Granted
After I sent my grant application in I took a hard, critical look at all the materials I had included with my application packet. I tried to review the packet as objectively as I could. In doing so I realized that my sample works were far, far weaker than I would have liked them to have been and that the structure of my project still needs to be edited and fine tuned a bit. I considered those two issues to be large problems that it in all likelihood would prevent me from receiving the grant.That is to say I was completely certain I would not be receiving the grant. So I was of course overjoyed but also genuinely surprised when I received the letter from the foundation today.
There are several layers to my joy. The first, obviously, is that a committee of strangers reviewed my work, my descriptions, my letters of recommendation, etc and came to the conclusion that my work is worthy of their foundation's financial support. Naturally that is a bit of an ego boost (imagine me channeling Sally Field's "You like me" speech). On another level though it makes me feel so good to have some confirmation that this thing, this making art and making a life outside of the usual or even expected path is possible.
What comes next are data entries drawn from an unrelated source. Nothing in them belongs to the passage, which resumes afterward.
theorem State.Inv.hostWrite {s t : State} (h : s.Inv) {port : Port} {v : Nat} (hw : s.hostWrite port v = .next t) :
    t.Inv := by
  rcases State.hostWrite_next hw with ⟨-, rfl⟩ | ⟨-, rfl⟩ | ⟨-, rfl⟩ | ⟨-, rfl⟩ | ⟨-, rfl⟩ | ⟨a, -, ha, rfl⟩ | rfl
  · exact h.hostSide (Config.lenTrunc_lt _) h.ibuf_wf h.ibuf_inside
  · exact { h with }
  · exact { h with }
  · exact { h with }
  · exact { h with }
  · exact h.hostSide h.lengths.1 (Mem.wf_write _ a _ h.ibuf_wf) (Mem.write_inside _ a _ _ ha h.ibuf_inside)
  · exact h

theorem State.Inv.resetEvent (s : State) : s.resetEvent.Inv := { resetMeetsInvariant with }

/-! ## Every step keeps the invariant -/

theorem CommandResult.inv {i : Instr} {s t : State} (h : CommandResult s i t) (hs : s.Inv) : t.Inv := by
  cases h with
  | failed e => exact hs.raise e _
  | table b k => exact hs.setResult b k
  | summed c => exact (hs.setCsum c).succeed
  | decoded m fits => exact hs.decodeOperand fits
  | wrapped fields domain => exact hs.wrapOperand domain

theorem State.Inv.receive {s t : State} (h : s.Inv) {m : List Byte} (hm : s.receive m = .next t) : t.Inv := by
  obtain ⟨hfits, hdecode⟩ := State.receive_next hm
  exact (State.runDecode_result hdecode).inv (h.loadMessage hfits)

theorem HostResult.inv {s t : State} {e : Event} (h : HostResult s e t) (hs : s.Inv) : t.Inv := by
  cases h with
  | recorded => exact { hs with }
  | wrote port v write => exact hs.hostWrite write
  | loaded m fits => exact hs.loadMessage fits
  | received field m receive => exact hs.receive receive
  | reset => exact State.Inv.resetEvent s

theorem State.Inv.engineStep {s t : State} (h : s.Inv) {code : BitVec 4} (ht : s.engineStep code = .next t) :
    t.Inv := by
  rcases State.engineStep_next ht with ⟨i, hi, hexec⟩ | ⟨-, rfl⟩
  · exact (exec_command_result (formatOf_of_decodeCommand hi) hexec).inv h
  · exact h.raise _ _

/-- Settles O53: whichever form the step's next state takes, the operation that makes it keeps the invariant. -/
theorem stepKeepsInvariant : Obligations.StepKeepsInvariant := by
  intro s t h hstep
  rcases State.advance_next hstep with ⟨code, -, hengine⟩ | ⟨-, -, rfl⟩ | ⟨-, e, rest, -, hhost⟩
  · have hs : State.Inv { s with cmd := none } := { h with }
    exact hs.engineStep hengine
  · exact h
  · exact (State.hostStep_result hhost).inv { h with }

/-! ## Two runs of one instruction -/

/-- A group that both runs lose is the same result: neither holds anything. -/
theorem Group.sameResult_raise (s s' : State) (e : ErrKind) {gs : List Group} {g : Group} (hg : g ∈ gs) :
    g.SameResult (s.raise e gs) (s'.raise e gs) := by
  cases g <;> simp [Group.SameResult, hg]

theorem sameOutcome_raise {i : Instr} {gs : List Group} (s s' : State) (e : ErrKind) (howns : owns i ⊆ gs) :
    SameOutcome i (.next (s.raise e gs)) (.next (s'.raise e gs)) :=
  ⟨by simp, by simp, fun _ hg => Group.sameResult_raise s s' e (howns hg)⟩

theorem sameOutcome_setResult {i : Instr} (s s' : State) (b : Byte) (k : BitVec 2) (howns : owns i = [.r]) :
    SameOutcome i (.next (s.setResult b k)) (.next (s'.setResult b k)) :=
  ⟨by simp, by simp, by simp [howns, Group.SameResult]⟩

theorem sameOutcome_decodeOperand {i : Instr} (s s' : State) (m : List Byte) (howns : owns i = [.f, .c]) :
    SameOutcome i (.next (s.decodeOperand m)) (.next (s'.decodeOperand m)) := by
  rcases State.decodeOperand_uniform m with ⟨e, he⟩ | ⟨-, source, hf⟩
  · rw [he, he]
    refine ⟨by simp, by simp, ?_⟩
    simp [howns, Group.SameResult, State.raise_csum]
  · rw [hf, hf]
    refine ⟨by simp, by simp, ?_⟩
    simp [howns, Group.SameResult]

theorem sameOutcome_wrapOperand (s s' : State) {fields : List Byte} (hk : fields.length ≤ 253) :
    SameOutcome .wrap (.next (s.wrapOperand fields)) (.next (s'.wrapOperand fields)) := by
  obtain ⟨frame, -, hlength, hobuf⟩ := State.wrapOperand_output fields hk
  have hread : ∀ a < (s.wrapOperand fields).olen,
      (s'.wrapOperand fields).obuf.read a = (s.wrapOperand fields).obuf.read a := by
    intro a ha
    have ha : a < frame.length := by rw [hlength]; exact ha
    rw [hobuf, hobuf, Mem.read_writeList, Mem.read_writeList, if_pos (by omega), if_pos (by omega)]
  refine ⟨rfl, rfl, fun g hg => ?_⟩
  cases g with
  | c => exact ⟨rfl, fun _ => rfl⟩
  | o => exact ⟨rfl, fun _ => ⟨rfl, hread⟩⟩
  | f => simp [owns] at hg
  | r => simp [owns] at hg

/-- States that agree on `ILEN` and on the bytes below it present the same operand. -/
theorem State.SameBuffer.operandBytes_eq {s s' : State} (h : s.SameBuffer s') : s'.operandBytes = s.operandBytes := by
  obtain ⟨hlen, hread⟩ := h
  unfold State.operandBytes
  rw [hlen]
  exact Mem.readList_congr _ _ _ _ fun a ha => by simpa using hread a ha

theorem State.SameBuffer.badLength_eq {s s' : State} (h : s.SameBuffer s') : s'.badLength = s.badLength := by
  rw [State.badLength, h.1, State.badLength]

/-- Two states into which the same message was loaded agree on the operand. -/
theorem State.loadMessage_sameBuffer (s s' : State) (m : List Byte) (hm : m.length ≤ Config.maxMsg) :
    (s.loadMessage m).SameBuffer (s'.loadMessage m) := by
  refine ⟨rfl, fun a ha => ?_⟩
  rw [(s.loadMessage_operand m hm).1] at ha
  rw [State.loadMessage_ibuf, State.loadMessage_ibuf, Mem.read_writeList, Mem.read_writeList, if_pos (by omega),
    if_pos (by omega)]

theorem sameOutcome_execCsum {s s' : State} (hsize : s'.size = s.size) (hbuffer : s.SameBuffer s') :
    SameOutcome .csum (execCsum s) (execCsum s') := by
  unfold execCsum
  rw [hbuffer.operandBytes_eq, hbuffer.badLength_eq, hsize]
  cases s.badLength with
  | true => exact sameOutcome_raise s s' _ (List.Subset.refl _)
  | false =>
    cases s.operandBytes with
    | none => rfl
    | some payload => exact ⟨rfl, rfl, by simp [owns, Group.SameResult]⟩

theorem sameOutcome_runDecode {i : Instr} {s s' : State} (howns : owns i = [.f, .c]) (hbuffer : s.SameBuffer s') :
    SameOutcome i s.runDecode s'.runDecode := by
  unfold State.runDecode
  rw [hbuffer.operandBytes_eq, hbuffer.badLength_eq, hbuffer.1]
  cases s.badLength with
  | true => exact sameOutcome_raise s s' _ (by simp [howns])
  | false =>
    by_cases h4 : s.ilen < 4
    · rw [if_pos h4, if_pos h4]
      exact sameOutcome_raise s s' _ (by simp [howns])
    · rw [if_neg h4, if_neg h4]
      cases s.operandBytes with
      | none => rfl
      | some m => exact sameOutcome_decodeOperand s s' m howns

theorem sameOutcome_execWrap {s s' : State} (hbuffer : s.SameBuffer s') :
    SameOutcome .wrap (execWrap s) (execWrap s') := by
  unfold execWrap
  rw [hbuffer.operandBytes_eq, hbuffer.badLength_eq, hbuffer.1]
  cases s.badLength with
  | true => exact sameOutcome_raise s s' _ (List.Subset.refl _)
  | false =>
    by_cases hk : 253 < s.ilen
    · rw [if_pos hk, if_pos hk]
      exact sameOutcome_raise s s' _ (List.Subset.refl _)
    · rw [if_neg hk, if_neg hk]
      cases hf : s.operandBytes with
      | none => rfl
      | some fields => exact sameOutcome_wrapOperand s s' (by rw [State.length_of_operandBytes hf]; omega)

/-- A message brings its operand with it, so its arrival has one result in every state. -/
theorem sameOutcome_receive {i : Instr} (s s' : State) (m : List Byte) (howns : owns i = [.f, .c]) :
    SameOutcome i (s.receive m) (s'.receive m) := by
  unfold State.receive
  cases hlong : Config.tooLong m.length with
  | true => rfl
  | false =>
    exact sameOutcome_runDecode howns (State.loadMessage_sameBuffer s s' m ((Config.tooLong_false_iff _).1 hlong))

/-- `ARG` is read for kind 3 alone (41_enum_tables R133). -/
theorem State.opcodeOperand_congr {s s' : State} (hargk : s'.argk = s.argk) (harg : s.argk = 3#2 → s'.arg = s.arg) :
    s'.opcodeOperand = s.opcodeOperand := by
  unfold State.opcodeOperand opcodeOfKind
  rw [hargk]
  split
  · rfl
  · split
    · rfl
    · split
      · rfl
      · rw [harg (by bv_omega)]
It's also small bit of validation for those of us who came to our art a bit later in life than others or who took different paths to find our way to this spot, this place, this way of being in our lives.
This is a bit more touchy-feely than I'm normally comfortable being but please indulge me and allow me to say that if you're one of us, one who knows the corporate path, the 9-5 path or any of the other expected paths isn't for you have faith that you can make a different kind of life. It will not always be easy, in fact its rather hard and can be quite stressful a lot of the time, but it is so worth it. It's worth it every single day.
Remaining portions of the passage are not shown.